Sollte das so sein, muss Ihr Kind nochmal beim Hersteller anrufen,
sonst hüpft der Affe nicht und kann nach einiger Zeit nicht einmal
mehr auf dem Bein stehen."
"Was???"
"Alles zur Sicherheit Ihres Kindes."
"So sicher muss der Affe nicht sein. Ist doch nur ein Spielzeug..."
"Nix da, Sie können sich gar nicht vorstellen, wie viel Sicherheit
ein Kind in der heutigen Zeit benötigt. Es kann viel passieren, woran
Sie jetzt gar nicht denken mögen."
"Und was kostet der Affe jetzt mit dem Beinchen?"
"Ach, nur 119 Euro, das Beinchen ist in einem PLUS-Paket enthalten,
das kostet extra."
"Dann lassen wir das Hüpfebein weg. Aber 119 Euro kommt mir viel
vor... haben Sie nicht was günstiges? Ohne diese Sicherheitssachen?
Mir kommt das zu kompliziert vor."
"Da drüben auf dem Tisch könnten noch ein paar Pinguine sein."
"Und was habe ich von irgendwelchen Pinguinen? Haben die Zimbeln?"
"Nicht nur das, die haben ein ganzes Orchester-Paket, können mit
beiden Beinen springen und tanzen, alle Gliedmaßen sind abnehmbar,
..."
"Aber die müssen doch ein Vermögen kosten!"
"Nein, die können Sie so mitnehmen."
"Und diese komplizierten Sicherheitssachen? Irgendwo muss doch ein
Haken sein?"
"Nein, Sicherheit ist grundsätzlich beim Pinguin.
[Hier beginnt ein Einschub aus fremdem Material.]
-- ==== Sys2Proof/Machine/StockUnit.lean ====
section
/-! DEFINITION. The stock unit: SELL, STOCK_IN, COUNT, CONSIGN and the stock receipt (R68 to R83). -/

namespace Sys2Proof.Machine

/-! ### SELL -/

/-- The response of a SELL: denomination, count asked, ON_HAND, sale value (R74, R190). -/
def sellData (denom : Byte) (count : BitVec 16) (onHand value : Nat) : List Byte :=
  denom :: beBytes 2 count.toNat ++ beBytes 2 onHand ++ beBytes 4 value

/-- SELL after the frame checks (R72 to R74). -/
def sellRequest (denom : Byte) (count : BitVec 16) (s : State) : State × Answer :=
  if ¬(1 ≤ count.toNat ∧ count.toNat ≤ 999) then refuse .badParameter s
  else match s.denomAt denom.toNat with
    | none => (s, .result .denomAbsent (sellData denom count 0 0))
    | some d =>
      if s.stock[d].onHand < count.toNat then (s, .result .stockShort (sellData denom count s.stock[d].onHand 0))
      else
        let t := s.onDenom d fun x => { x with onHand := x.onHand - count.toNat, sold := x.sold + count.toNat }
        (t, .result .ok (sellData denom count t.stock[d].onHand (count.toNat * s.face d)))

/-! ### STOCK_IN -/

/-- The response of a STOCK_IN: denomination, ON_HAND, RECEIVED, LIMIT (R75, R190). -/
def stockInData (denom : Byte) (onHand received : Nat) (limit : Bool) : List Byte :=
  denom :: beBytes 2 onHand ++ beBytes 4 received ++ [flagByte limit]

/-- A count would pass one of the two bounds of a denomination (R70). -/
def State.overStock (s : State) (d : Fin 16) (count : Nat) : Bool :=
  stockCap < s.committedStock d + count || counterCap < s.stockTotal d + count

/-- The value event of a delivery (R75). -/
def State.deliver (d : Fin 16) (c : Nat) (s : State) : State :=
  (s.onDenom d fun x => { x with onHand := x.onHand + c, received := x.received + c }).append .stockIn none none
    (some d) none c (some (s.stock[d].onHand + c))

/-- STOCK_IN after the frame checks and SUPV (R72, R75). For an absent denomination the data book gives ON_HAND and
RECEIVED no value: they are free (log entry 6). -/
def stockInRequest (denom : Byte) (count : BitVec 16) (s : State) : State × Answer :=
  if count.toNat = 0 then refuse .badParameter s
  else match s.denomAt denom.toNat with
    | none =>
      (s.drawn, .result .denomAbsent (stockInData denom (Config.absentOnHand s.freeDraws).toNat
        (Config.absentCounter s.freeDraws 0).toNat s.acct.limit))
    | some d =>
      let answer (c : Code) (t : State) : State × Answer :=
        (t, .result c (stockInData denom t.stock[d].onHand t.stock[d].received t.acct.limit))
      if s.overStock d count.toNat then answer .stockCap s.setLimit
      else if s.spaceForEntry = false then answer .journalFull s
      else answer .ok (s.deliver d count.toNat)

/-! ### COUNT -/

/-- The direction code of a difference: 0 none, 1 OVER, 2 SHORT (R190). -/
def directionCode (before physical : Nat) : Byte :=
  if before < physical then 1 else if physical < before then 2 else 0

/-- The response of a COUNT: denomination, ON_HAND before and after, difference and direction, OVER, SHORT, LIMIT
(R77, R190). -/
def countData (denom : Byte) (physical before after overs shorts : Nat) (limit : Bool) : List Byte :=
  denom :: beBytes 2 before ++ beBytes 2 after ++ beBytes 2 (max before physical - min before physical) ++
    [directionCode before physical] ++ beBytes 4 overs ++ beBytes 4 shorts ++ [flagByte limit]

/-- A COUNT that finds more would pass one of the two bounds (tests 2 and 3 of R76). -/
def State.overCount (s : State) (d : Fin 16) (p : Nat) : Bool :=
  decide (s.stock[d].onHand < p) &&
    (stockCap < p + s.openStock d || counterCap < s.stockTotal d + (p - s.stock[d].onHand))

/-- The value event of a COUNT that finds a difference (R77). -/
def State.adjust (d : Fin 16) (p : Nat) (s : State) : State :=
  if s.stock[d].onHand < p then
    (s.onDenom d fun x => { x with onHand := p, overFound := x.overFound + (p - x.onHand) }).append .countAdjust none none
      (some d) (some .overage) (p - s.stock[d].onHand) (some p)
  else
    (s.onDenom d fun x => { x with onHand := p, shortFound := x.shortFound + (x.onHand - p) }).append .countAdjust none none
      (some d) (some .shortage) (s.stock[d].onHand - p) (some p)

/-- COUNT after the frame checks and SUPV (R72, R76, R77). For an absent denomination the data book gives the counters
no value: they are free, and the difference is taken from them (log entry 6). -/
def countRequest (denom : Byte) (physical : BitVec 16) (s : State) : State × Answer :=
  match s.denomAt denom.toNat with
  | none =>
    let onHand := (Config.absentOnHand s.freeDraws).toNat
    (s.drawn, .result .denomAbsent (countData denom physical.toNat onHand onHand
      (Config.absentCounter s.freeDraws 1).toNat (Config.absentCounter s.freeDraws 2).toNat s.acct.limit))
  | some d =>
    let answer (c : Code) (t : State) : State × Answer :=
      (t, .result c (countData denom physical.toNat s.stock[d].onHand t.stock[d].onHand t.stock[d].overFound t.stock[d].shortFound
        t.acct.limit))
    if s.overCount d physical.toNat then answer .stockCap s.setLimit
    else if s.stock[d].onHand = physical.toNat then answer .ok s
    else if s.spaceForEntry = false then answer .journalFull s
    else answer .ok (s.adjust d physical.toNat)

/-! ### CONSIGN -/

/-- The peer is PRESENT and its last ROLL announced ACTIVE (test 2 of R78). -/
def PeerEntry.takesConsignment (e : PeerEntry) : Bool :=
  e.presence == .present && (match e.roll with | some r => r.state == .active | none => false)

/-- The refusal of a CONSIGN that passed admission: LIMIT and the unchanged ON_HAND (R79, R190). -/
def consignRefusal (c : Code) (onHand : Nat) (s : State) : State × Answer :=
  (s, .result c (flagByte s.acct.limit :: beBytes 2 onHand))

/-- The tests 2 to 6 of R78, in order. -/
def State.consignTest (s : State) (k : Station) (d : Fin 16) (c : Nat) : Option Code :=
  if (s.peer k).takesConsignment = false then some .peerAbsent
  else if s.roomForRecord k = false then some .peerBusy
  else if s.stock[d].onHand < c then some .stockShort
  else if counterCap < s.stockTotal d + c then some .stockCap
  else if s.spaceForGive = false then some .journalFull
  else none

/-- The value event of a CONSIGN, then its GIVE on the transmit queue (R79, R141, R142). -/
def State.consign (k : Station) (d : Fin 16) (c : Nat) (s : State) : State :=
  let r := s.nextRecord k (.stock d c (s.face d))
  ((((s.onDenom d fun x => { x with onHand := x.onHand - c, outward := x.outward + c }).openRecord k r.body).append
    .giveStock (some k) (some r.serial.toNat) (some d) none c (some (s.stock[d].onHand - c)))).place r.givePayload

/-- CONSIGN after the frame checks and SUPV (R72, R78, R79). For an absent denomination the data book gives ON_HAND no
value: it is free (log entry 6). -/
def consignRequest (station denom : Byte) (count : BitVec 16) (s : State) : State × Answer :=
  match stationOf station.toNat with
  | none => refuse .badParameter s
  | some k =>
    if s.ownNumber k.val = true ∨ count.toNat = 0 then refuse .badParameter s
    else match s.denomAt denom.toNat with
      | none => consignRefusal .denomAbsent (Config.absentOnHand s.freeDraws).toNat s.drawn
      | some d =>
        match s.consignTest k d count.toNat with
        | some c => consignRefusal c s.stock[d].onHand (if c = .stockCap then s.setLimit else s)
        | none =>
          let t := s.consign k d count.toNat
          (t, .result .ok (station :: beBytes 2 t.settle.giveSerial.toNat ++ [denom] ++ beBytes 2 count.toNat ++
            beBytes 2 t.stock[d].onHand ++ beBytes 4 t.stock[d].outward))

/-! ### Stock receipt -/

/-- The tests of a stock receipt: index, face, the two bounds (R80). -/
inductive StockJudgement where
  | accepted (d : Fin 16)
  | mismatch
  | capped
  deriving DecidableEq, Repr

/-- Judge a stock receipt (R80). -/
def State.judgeStock (s : State) (index count face : Nat) : StockJudgement :=
  match s.denomAt index with
  | none => .mismatch
  | some d =>
    if s.face d ≠ face then .mismatch
    else if s.overStock d count then .capped
    else .accepted d

/-- The value event of a stock receipt (R80). -/
def State.receiveStock (g : Station) (serial : BitVec 16) (d : Fin 16) (c : Nat) (s : State) : State :=
  ((s.onDenom d fun x => { x with onHand := x.onHand + c, inward := x.inward + c }).setReceipt g serial .received).append
    .receiveStock (some g) (some serial.toNat) (some d) none c (some (s.stock[d].onHand + c))

/-! ### Meanings -/

/-- SELL (R73). -/
def execSell (denom : Byte) (count : BitVec 16) (s : State) : Host.Outcome State Fault Refusal :=
  .next (s.hostRequest (.sell denom count) none (whenActive (sellRequest denom count)))

/-- STOCK_IN (R75). -/
def execStockIn (supv : Bool) (denom : Byte) (count : BitVec 16) (s : State) : Host.Outcome State Fault Refusal :=
  .next (s.hostRequest (.stockIn denom count) (some supv) (supervised supv (whenActive (stockInRequest denom count))))

/-- COUNT (R77). -/
def execCount (supv : Bool) (denom : Byte) (physical : BitVec 16) (s : State) : Host.Outcome State Fault Refusal :=
  .next (s.hostRequest (.count denom physical) (some supv) (supervised supv (whenActive (countRequest denom physical))))

/-- CONSIGN (R78, R79). -/
def execConsign (supv : Bool) (station denom : Byte) (count : BitVec 16) (s : State) :
    Host.Outcome State Fault Refusal :=
  .next (s.hostRequest (.consign station denom count) (some supv)
    (supervised supv (whenActive (consignRequest station denom count))))

end Sys2Proof.Machine
end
Er ist wesentlich
weicher, läuft immer und überall, wenn Ihr Kind es will und Ihr Kind
kann sogar mehrere mitnehmen und an seine Freunde verteilen."
"Warum verkaufen Sie dann überhaupt noch Affen???"


:3djumping: :3drolling: :3djumping:


----------



## Muli (27 Sep. 2006)

Also die Story mit dem Affen habe ich kapiert .... aber das mit dem Pinguin will nicht in meinen Schädel


----------